Any arguments intended for SCTrace should be specified before the name of the command to execute, for example:

% sctrace -o output ls -l

This argument traces the command ls -l and writes the trace data to a file named OUTPUT, which must be viewed with the prpt command.

Usage Samples

Now that you are familiar with the command structure, here are some examples for using SCTrace

Example 1

# sctrace -p ping servhost

The -p option adds timestamps to SCTrace output In this example, it can tell you why ping is taking so long to resolve hostnames.

Example 2

# sctrace -a 12345 -o /tmp/sct out

The -a option attaches to an existing process with (in this case) PID=12345. The -o option is required in this case and specifies an output file for the SCTrace data. This output file can be viewed at SCTrace process completion with the prpt command You can detach by pressing the Ctrl-C keys.

Example 3

You can also trace function calls with SCTrace. The output can be voluminous, but text indentations give you information about the calling hierarchy in the traced program.

# sctrace -f ls

This command generates the following output:

SCTrace 2.0b6 (c)1995 The Kernel Group, Inc

Licensed to Developer Connection CDROM

Command sctrace -f ls

Date Thu Jul 11 04 07 35 1996

main(0x1, 0x2ff21620)

setlocale(0xffffffff, 0x2000078c)

getenv(0xf01beb68) -> 0

getenv(0xf01beb74) -> 804395693 (0x2ff21aad)

getenv(0xf01bebe8) -> 804398517 (0x2ff225b5)

load_all_locales(0xf01beb70, 0x2000078c, 0x2ff225b5)

locale_name(0, 0x2000078c, 0xf01beb70)

getenv(0xf01bec08) -> 0

getenv(0xf01bec4c) -> 804395693 (0x2ff21aad)

< much data deleted >

In this example, the routine main() calls setlocale(), which calls getenv() three times and then calls load_all_locales(), which calls locale_name(), which calls getenv() twice. These locale routines (setlocale(), load_all_locales(), and locale _name()) are AIX library routines that correspond to the natural language (e.g., English, French, German) used by the machine Getenv() reads environment variables to determine that language. If getenv() returns 0 (as in the first getenv() in this example), then the variable asked for was not found.

Sample Output

The following is sample output from the sctrace -s ls command in a directory with only one file:

SCTrace 2 0b6 (c)1995 The Kernel Group, Inc

Licensed to Developer Connection CDROM

Command sctrace -s ls

Date Fri Jun 28 15 43 34 1996

getuidx(ID_SAVED) -> 229 (0xe5) getuidx(ID_REAL) -> 229 (0xe5) getuidx(ID_ EFFECTIVE) ->
 229 (0xe5) getgidx(ID_SAVED) -> 0 getgidx(ID_REAL) -> 0

x

getgidx(ID_EFFECTIVE) -> 0

_load( /usr/lib/nls/loc/En_US , 0, /lib /usr/lib ) -> 0 getuidx(ID_REAL) -> 229 (0xe5)

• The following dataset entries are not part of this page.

/-! ## Links and flits -/

/-- A port trains, or goes DOWN (R330, R332, R335 to R340): TRAIN starts BASE at the best configuration, an ACTIVE port quiesces first; BASE sends
TSE once ring-in has locked, and ends when it returns; each phase ends in the next; the link ends ACTIVE under a new EPOCH with a re-base; three attempts at one configuration, then a lower one. -/
def Obligations.LinkTraining : Prop :=
  ∀ (s : State) (p : Nat), s.Canon → s.linkLive p = true →
    let t := s.port p
    let goes := fun (c : Instr) (P : State → Prop) => ∃ m : State, exec c s = .next m.finish ∧ P m
    let trains := fun (m : State) (lanes : BitVec 4) (nrz : Bool) (n : Nat) => m.kpSt p = 1 ∧ (m.port p).tp = .base ∧ (m.port p).tgtLanes = lanes ∧
      (m.port p).tgtNrz = nrz ∧ (m.port p).attempt = n ∧ (m.port p).out = .ts0
    (∀ who lanes, s.serves_ who = true → s.reaches who (kp p 8) = true → s.kpUsable p = true → s.bestLanes p = some lanes →
      (s.kpSt p = 0 → goes (.kpTrain who p) fun m => trains m lanes (s.bestNrz p) 0) ∧
      (s.kpSt p = 2 → goes (.kpTrain who p) fun m => m.kpSt p = 3 ∧ (m.port p).tgtLanes = lanes ∧ (m.port p).tgtNrz = s.bestNrz p ∧
        ∃ f c, (m.port p).tx = f :: t.tx ∧ f.path = (if p = 4 then 0 else 0x3FFFF) ∧ f.body = .credit c ∧ c.quiesce = true ∧ c.rebase = false ∧
          c.epoch.toNat = s.linkEpoch p) ∧
      (s.kpSt p = 1 ∨ s.kpSt p = 3 → goes (.kpTrain who p) fun m => m.kpSt p = s.kpSt p ∧ (m.port p).queuedTrain = true)) ∧
    (∀ who, s.serves_ who = true → s.reaches who (kp p 8) = true → s.kpSt p ≠ 0 →
      goes (.kpDown who p) fun m => m.kpSt p = 0 ∧ m.rb (kp p 0xC) 21 = false ∧ (m.port p).tp = .off) ∧
    (∀ locked (back : RingBack) rtt, s.kpSt p = 1 →
      (t.tp = .base → locked ≠ 0 → t.tse = true → back.tse = true →
        goes (.trainingPhaseEnd p locked back rtt) fun m => (m.port p).tp = .eq ∧ m.kpSt p = 1) ∧
      (t.tp = .base → locked ≠ 0 → t.tse = false ∨ back.tse = false →
        goes (.trainingPhaseEnd p locked back rtt) fun m => (m.port p).tp = .base ∧ (m.port p).tse = true ∧ m.kpSt p = 1) ∧
      (t.tp = .eq → locked &&& t.tgtLanes = t.tgtLanes →
        goes (.trainingPhaseEnd p locked back rtt) fun m => (m.port p).tp = .confirm ∧ m.kpSt p = 1) ∧
      (t.tp = .confirm → rtt.toNat ≤ 50000 → goes (.trainingPhaseEnd p locked back rtt) fun m => (m.port p).tp = .frame ∧ m.kpSt p = 1 ∧
        m.rf (kp p 0xC) 14 7 = (if p = 4 then 1 else back.hops.toNat) ∧ m.rf (kp p 0x10) 0 16 = rtt.toNat) ∧
      (t.tp = .confirm → 50000 < rtt.toNat → t.attempt < 2 →
        goes (.trainingPhaseEnd p locked back rtt) fun m => trains m t.tgtLanes t.tgtNrz (t.attempt + 1)) ∧
      (t.tp = .frame → p = 4 ∨ s.rf (kp p 0xC) 14 7 ≠ 0 → t.queuedTrain = false → t.queuedLane = false → t.winStash = [] →
        goes (.trainingPhaseEnd p locked back rtt) fun m => m.kpSt p = 2 ∧ (m.port p).hist = List.replicate 16 .idle ∧ m.rf (kp p 0xC) 6 4 = t.tgtLanes.toNat ∧
          m.rf (kp p 0xC) 5 1 = b2n t.tgtNrz ∧ m.linkEpoch p = (s.linkEpoch p + 1) % 16 ∧ (m.port p).tp = .off ∧
          m.count64 (kp p 0x88) = (s.count64 (kp p 0x88) + 1) % 2 ^ 64 ∧
          ∃ f ∈ (m.port p).tx, ∃ c, f.path = (if p = 4 then 0 else 0x3FFFF) ∧ f.body = .credit c ∧ c.rebase = true ∧ c.quiesce = false ∧
            c.epoch.toNat = (s.linkEpoch p + 1) % 16)) ∧
    (∀ lo hi : BitVec 2, s.kpSt p = 1 → t.tp ≠ .off →
      let l := if t.tp = .base then 0 else if t.tp = .eq then hi ++ lo else t.tgtLanes
      (t.attempt < 2 → goes (.trainingTimeout p lo hi) fun m => trains m t.tgtLanes t.tgtNrz (t.attempt + 1)) ∧
      (∀ lanes nrz, 2 ≤ t.attempt → lowerCfg t.tgtLanes t.tgtNrz l = some (lanes, nrz) →
        goes (.trainingTimeout p lo hi) fun m => trains m lanes nrz 0) ∧
      (2 ≤ t.attempt → lowerCfg t.tgtLanes t.tgtNrz l = none →
        exec (.trainingTimeout p lo hi) s = .next (s.trainFail p).finish ∧ ((s.setBit (kp p 0x14) 6).portDown p).kpSt p = 0)) ∧
    (∀ corr, s.kpSt p = 3 → goes (.quiesceMarkerReturn ⟨corr, p⟩) fun m => trains m t.tgtLanes t.tgtNrz t.attempt ∧ m.rb (kp p 0x14) 1 = s.rb (kp p 0x14) 1) ∧
    (s.kpSt p = 3 → goes (.quiesceTimeout p) fun m => trains m t.tgtLanes t.tgtNrz 0 ∧ m.rb (kp p 0x14) 8 = true ∧ m.rb (kp p 0x14) 1 = true ∧
      (m.port p).unpl = t.unpl + 1)
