theorem State.keeps_upd (h : r.Keeps κ s) (v79 : Upd) :
    r.Keeps κ { s with upd := v79 } :=
  ⟨fun c => let c := h.canon c; ⟨c.seed, c.flash, c.buf, c.ctx, c.tmem, c.tpriv, c.vnode, c.regs, c.applied, c.fns, c.msix, c.pba, c.vnodes, c.queues, c.chains, c.threads, c.sources, c.furrows, c.xfers, c.chans, c.ports, c.ops, c.ophGen, c.ophUse, c.endedAt, c.txns, c.slots, c.waits, c.recov, c.inbox, c.fbLast⟩,
   h.pending, h.free, h.life, h.flash⟩

theorem State.keeps_vnode (h : r.Keeps κ s) (v40 : Mem) (h40 : Memory.wf s.vnode = true → Memory.wf v40 = true) :
    r.Keeps κ { s with vnode := v40 } :=
  ⟨fun c => let c := h.canon c; ⟨c.seed, c.flash, c.buf, c.ctx, c.tmem, c.tpriv, h40 c.vnode, c.regs, c.applied, c.fns, c.msix, c.pba, c.vnodes, c.queues, c.chains, c.threads, c.sources, c.furrows, c.xfers, c.chans, c.ports, c.ops, c.ophGen, c.ophUse, c.endedAt, c.txns, c.slots, c.waits, c.recov, c.inbox, c.fbLast⟩,
   h.pending, h.free, h.life, h.flash⟩

theorem State.keeps_vnodes (h : r.Keeps κ s) (v41 : SMap VNode) (h41 : SMap.wf (fun _ => {}) s.vnodes = true → SMap.wf (fun _ => {}) v41 = true) :
    r.Keeps κ { s with vnodes := v41 } :=
  ⟨fun c => let c := h.canon c; ⟨c.seed, c.flash, c.buf, c.ctx, c.tmem, c.tpriv, c.vnode, c.regs, c.applied, c.fns, c.msix, c.pba, h41 c.vnodes, c.queues, c.chains, c.threads, c.sources, c.furrows, c.xfers, c.chans, c.ports, c.ops, c.ophGen, c.ophUse, c.endedAt, c.txns, c.slots, c.waits, c.recov, c.inbox, c.fbLast⟩,
   h.pending, h.free, h.life, h.flash⟩

theorem State.keeps_vover (h : r.Keeps κ s) (v78 : Bool) :
    r.Keeps κ { s with vover := v78 } :=
  ⟨fun c => let c := h.canon c; ⟨c.seed, c.flash, c.buf, c.ctx, c.tmem, c.tpriv, c.vnode, c.regs, c.applied, c.fns, c.msix, c.pba, c.vnodes, c.queues, c.chains, c.threads, c.sources, c.furrows, c.xfers, c.chans, c.ports, c.ops, c.ophGen, c.ophUse, c.endedAt, c.txns, c.slots, c.waits, c.recov, c.inbox, c.fbLast⟩,
   h.pending, h.free, h.life, h.flash⟩

theorem State.keeps_vstage (h : r.Keeps κ s) (v77 : List (Nat × Nat)) :
    r.Keeps κ { s with vstage := v77 } :=
  ⟨fun c => let c := h.canon c; ⟨c.seed, c.flash, c.buf, c.ctx, c.tmem, c.tpriv, c.vnode, c.regs, c.applied, c.fns, c.msix, c.pba, c.vnodes, c.queues, c.chains, c.threads, c.sources, c.furrows, c.xfers, c.chans, c.ports, c.ops, c.ophGen, c.ophUse, c.endedAt, c.txns, c.slots, c.waits, c.recov, c.inbox, c.fbLast⟩,
   h.pending, h.free, h.life, h.flash⟩

theorem State.keeps_waits (h : r.Keeps κ s) (v65 : SMap (Option Wait)) (h65 : SMap.wf (fun _ => none) s.waits = true → SMap.wf (fun _ => none) v65 = true) :
    r.Keeps κ { s with waits := v65 } :=
  ⟨fun c => let c := h.canon c; ⟨c.seed, c.flash, c.buf, c.ctx, c.tmem, c.tpriv, c.vnode, c.regs, c.applied, c.fns, c.msix, c.pba, c.vnodes, c.queues, c.chains, c.threads, c.sources, c.furrows, c.xfers, c.chans, c.ports, c.ops, c.ophGen, c.ophUse, c.endedAt, c.txns, c.slots, h65 c.waits, c.recov, c.inbox, c.fbLast⟩,
   h.pending, h.free, h.life, h.flash⟩

theorem State.keeps_warnTiming (h : r.Keeps κ s) (v7 : Bool) :
    r.Keeps κ { s with warnTiming := v7 } :=
  ⟨fun c => let c := h.canon c; ⟨c.seed, c.flash, c.buf, c.ctx, c.tmem, c.tpriv, c.vnode, c.regs, c.applied, c.fns, c.msix, c.pba, c.vnodes, c.queues, c.chains, c.threads, c.sources, c.furrows, c.xfers, c.chans, c.ports, c.ops, c.ophGen, c.ophUse, c.endedAt, c.txns, c.slots, c.waits, c.recov, c.inbox, c.fbLast⟩,
   h.pending, h.free, h.life, h.flash⟩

kioctl(1, TXISATTY, 0x00000000, 0) -> 0

kioctl(1, TIOCGWINSZ, 0x2ff21378, 0) -> 0

sbrk(0x10000) -> 536874328 (0x20000d58)

brk(0x20000d60) -> 0

sbrk(0x10000) -> 536874336 (0x20000d60)

sbrk(0x40000) -> 536939872 (0x20010d60)

statx( , 0x2ff20228, 76, 0x1) -> 0

statx( , 0x2ff21148, 76, 0) -> 0

open( , O_RDONLY, 0) -> 3

fstatfs(3, 0x2ff211c0) -> 0

getdirent(3, 0x2004cdb8, 4096) -> 48 (0x30)

lseek(3, 0, SEEK_SET) -> 0

kfcntl(3, F_GETFD, 0) -> 0

kfcntl(3, F_SETFD, 1) -> 0

getdirent(3, 0x2004cdb8, 4096) -> 48 (0x30)

getdirent(3, 0x2004cdb8, 4096) -> 0

close(3) -> 0

kioctl(1, TXISATTY, 0x00000000, 0) -> 0

kwritev(1, 0x2ff210e8, 1, 0) -> 2

kfcntl(1, F_GETFL, -266421032) -> 2

close(1) -> 0

kfcntl(0, F_GETFL, 0) -> 2

kfcntl(2, F_GETFL, -266421064) -> 2

_exit(0)

--EOF--

You can see the ls command opening on file descriptor 3 and reading the contents by way of getdirent.

Problem-Solving Examples

Although the previous examples were very basic, SCTrace for AIX can solve complex problems, such as the following.

Problem: A function in your program is being passed bogus data, causing some data corruption Later, the corruption causes a core dump With dbx, you can see where your program crashes, but you don't know where or when the corruption started The function in question is called from 14 places. You don't know which place initiated the invalid parameter, and inserting (and then removing) 14 printf s just doesn't sound fun.

Solution: The -f option to sctrace will record every single function call made inside your program. With this information, you can determine not only who got called with what arguments, but also who did the calling. You run:

% sctrace -f -o /tmp/trace program

% prpt /tmp/trace | more

After a bit of searching, you find where your function is first being called with an invalid parameter You then look up a couple of lines and you know which function did the calling. You also can find out which function called that function, and which function called that function all the way back to main(), and all with full arguments The problem was found in 10 minutes

Problem The Elm mail-reading program fails on exit with the following error.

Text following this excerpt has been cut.